Eventually I was led to Insadong, the old tea neighborhood just outside the palace walls. But what I found wasn’t particularly moving. As I hopped from shop to shop, most tea was served in bags and uninspired glass mugs, the kind of afterthought I was used to back home.
Of course tea still exists in South Korea. Boseong still grows it. Tea houses still operate. Tea associations still meet. But compared to China, Japan, or even their Northern counterparts, its visibility in everyday urban life feels remarkably diminished.

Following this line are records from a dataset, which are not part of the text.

-- ==== Sys2Proof/Machine/RequestCommands.lean ====
section
/-! DEFINITION. The request commands: the management unit executes the request at the head of its
queue when it is of the command's kind (08 R149, log 6). -/

namespace Sys2Proof.Machine

/-- The handler of SET CLOCK (04 R75). -/
def handleSetClock (t : State) (r : Request) : Option Answer :=
  match r with
  | .setClock seconds sub => some (t.setClock seconds sub)
  | _ => none

/-- The handler of READ STATUS (08 R150). -/
def handleReadStatus (t : State) (r : Request) : Option Answer :=
  match r with
  | .readStatus => some (t.done t.statusBody)
  | _ => none

/-- The handler of WRITE CONFIG (08 R151). -/
def handleWriteConfig (t : State) (r : Request) : Option Answer :=
  match r with
  | .writeConfig parameter bay value => some (t.writeConfig parameter bay value)
  | _ => none

/-- The handler of READ CONFIG (08 R152). -/
def handleReadConfig (t : State) (r : Request) : Option Answer :=
  match r with
  | .readConfig parameter bay => some (t.readConfig parameter bay)
  | _ => none

/-- The handler of OPEN STREAM (02 R27). -/
def handleOpenStream (t : State) (r : Request) : Option Answer :=
  match r with
  | .openStream stream level lengthLess1 lastLength => some (t.openStream stream level lengthLess1 lastLength)
  | _ => none

/-- The handler of CLOSE STREAM (02 R28). -/
def handleCloseStream (t : State) (r : Request) : Option Answer :=
  match r with
  | .closeStream stream => some (t.closeStream stream)
  | _ => none

/-- The handler of SET LEVEL (02 R29). -/
def handleSetLevel (t : State) (r : Request) : Option Answer :=
  match r with
  | .setLevel stream level => some (t.setLevel stream level)
  | _ => none

/-- The handler of WRITE ENTRY (01 R4, R5). -/
def handleWriteEntry (t : State) (r : Request) : Option Answer :=
  match r with
  | .writeEntry index stream flags base mask target check => some (t.writeEntry index stream flags base mask target check)
  | _ => none

/-- The handler of READ ENTRY (01 R7). -/
def handleReadEntry (t : State) (r : Request) : Option Answer :=
  match r with
  | .readEntry index => some (t.readEntry index)
  | _ => none

/-- The handler of WITHDRAW ENTRY (01 R8). -/
def handleWithdrawEntry (t : State) (r : Request) : Option Answer :=
  match r with
  | .withdrawEntry index => some (t.withdrawEntry index)
  | _ => none

/-- The handler of RELEASE ENTRY (01 R9). -/
def handleReleaseEntry (t : State) (r : Request) : Option Answer :=
  match r with
  | .releaseEntry index => some (t.releaseEntry index)
  | _ => none

/-- The handler of LOAD DEPARTURE (04 R78). -/
def handleLoadDeparture (t : State) (r : Request) : Option Answer :=
  match r with
  | .loadDeparture slot vehicle pullOut => some (t.loadDeparture slot vehicle pullOut)
  | _ => none

/-- The handler of READ BAY (08 R153). -/
def handleReadBay (t : State) (r : Request) : Option Answer :=
  match r with
  | .readBay bay => some (t.readBay bay)
  | _ => none

/-- The handler of READ JOB (03 R72). -/
def handleReadJob (t : State) (r : Request) : Option Answer :=
  match r with
  | .readJob bay place => some (t.readJob bay place)
  | _ => none

/-- The handler of READ INVENTORY (01 R11). -/
def handleReadInventory (t : State) (r : Request) : Option Answer :=
  match r with
  | .readInventory bay => some (t.readInventory bay)
  | _ => none

/-- The handler of CLEAR BLOCK (01 R23). -/
def handleClearBlock (t : State) (r : Request) : Option Answer :=
  match r with
  | .clearBlock bay unit => some (t.clearBlock bay unit)
  | _ => none

/-- The handler of READ RESUME (07 R143). -/
def handleReadResume (t : State) (r : Request) : Option Answer :=
  match r with
  | .readResume place => some (t.readResume place)
  | _ => none

/-- The handler of READ COUNTERS (08 R154). -/
def handleReadCounters (t : State) (r : Request) : Option Answer :=
  match r with
  | .readCounters group number clear => some (t.readCounters group number clear)
  | _ => none

/-- The handler of SET NOTICE MASK (08 R155). -/
def handleSetNoticeMask (t : State) (r : Request) : Option Answer :=
  match r with
  | .setNoticeMask mask => some (t.setMask mask)
  | _ => none

/-- The handler of RESET BAY (07 R138). -/
def handleResetBay (t : State) (r : Request) : Option Answer :=
  match r with
  | .resetBay bay => some (t.resetBay bay)
  | _ => none

/-- The handler of RESET BRIDGE (08 R163). -/
def handleResetBridge (t : State) (r : Request) : Option Answer :=
  match r with
  | .resetBridge => some (t.halt)
  | _ => none

/-- SET CLOCK (04 R75). -/
def execSetClock (s : State) : Result := .next (s.execute handleSetClock)

/-- READ STATUS (08 R150). -/
def execReadStatus (s : State) : Result := .next (s.execute handleReadStatus)

/-- WRITE CONFIG (08 R151). -/
def execWriteConfig (s : State) : Result := .next (s.execute handleWriteConfig)

/-- READ CONFIG (08 R152). -/
def execReadConfig (s : State) : Result := .next (s.execute handleReadConfig)

/-- OPEN STREAM (02 R27). -/
def execOpenStream (s : State) : Result := .next (s.execute handleOpenStream)

/-- CLOSE STREAM (02 R28). -/
def execCloseStream (s : State) : Result := .next (s.execute handleCloseStream)

/-- SET LEVEL (02 R29). -/
def execSetLevel (s : State) : Result := .next (s.execute handleSetLevel)

/-- WRITE ENTRY (01 R4, R5). -/
def execWriteEntry (s : State) : Result := .next (s.execute handleWriteEntry)

/-- READ ENTRY (01 R7). -/
def execReadEntry (s : State) : Result := .next (s.execute handleReadEntry)

/-- WITHDRAW ENTRY (01 R8). -/
def execWithdrawEntry (s : State) : Result := .next (s.execute handleWithdrawEntry)

/-- RELEASE ENTRY (01 R9). -/
def execReleaseEntry (s : State) : Result := .next (s.execute handleReleaseEntry)

/-- LOAD DEPARTURE (04 R78). -/
def execLoadDeparture (s : State) : Result := .next (s.execute handleLoadDeparture)

/-- READ BAY (08 R153). -/
def execReadBay (s : State) : Result := .next (s.execute handleReadBay)

/-- READ JOB (03 R72). -/
def execReadJob (s : State) : Result := .next (s.execute handleReadJob)

/-- READ INVENTORY (01 R11). -/
def execReadInventory (s : State) : Result := .next (s.execute handleReadInventory)

/-- CLEAR BLOCK (01 R23). -/
def execClearBlock (s : State) : Result := .next (s.execute handleClearBlock)

/-- READ RESUME (07 R143). -/
def execReadResume (s : State) : Result := .next (s.execute handleReadResume)

/-- READ COUNTERS (08 R154). -/
def execReadCounters (s : State) : Result := .next (s.execute handleReadCounters)

/-- SET NOTICE MASK (08 R155). -/
def execSetNoticeMask (s : State) : Result := .next (s.execute handleSetNoticeMask)

/-- RESET BAY (07 R138). -/
def execResetBay (s : State) : Result := .next (s.execute handleResetBay)

/-- RESET BRIDGE (08 R163): when the link is DOWN the response is discarded at its placing, and the
reset begins at once. -/
def execResetBridge (s : State) : Result :=
  let t := s.execute handleResetBridge
  if t.mgmt.halted && !s.mgmt.halted && !s.uplink.up then .next t.resetByRequest else .next t

end Sys2Proof.Machine
end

Instead, South Korea’s most consumed beverage is one that can’t meaningfully be grown domestically and only became commonplace within a lifetime, while one of its oldest traditions survives largely at the margins of daily life.
Whether that’s progress or loss, evolution or devolution, or simply change is subjective opinion. But it raises a question that’s becoming increasingly relevant all over the world: how did a drink with fifteen centuries of history come to feel less Korean than the one that arrived only a couple generations ago?
Sources
USDA Foreign Agricultural Service. Coffee and Tea Market Brief: Republic of Korea, 2025.
International Coffee Organization. Coffee Development Report.
The World Bank. Urban Population (% of Total Population) – China.
The World Bank. Urban Population (% of Total Population) – Republic of Korea.
Kim, Mee-Hyang. The Use and Culture of Tea in Korea. Proceedings of the International Conference on Tea Culture, 2001.
China Heritage Quarterly. “Feeling Your Way. The Cultivated Aesthetic in Taiwanese Tea Art”


Super interesting. I can’t believe it has more coffee shops than NYC.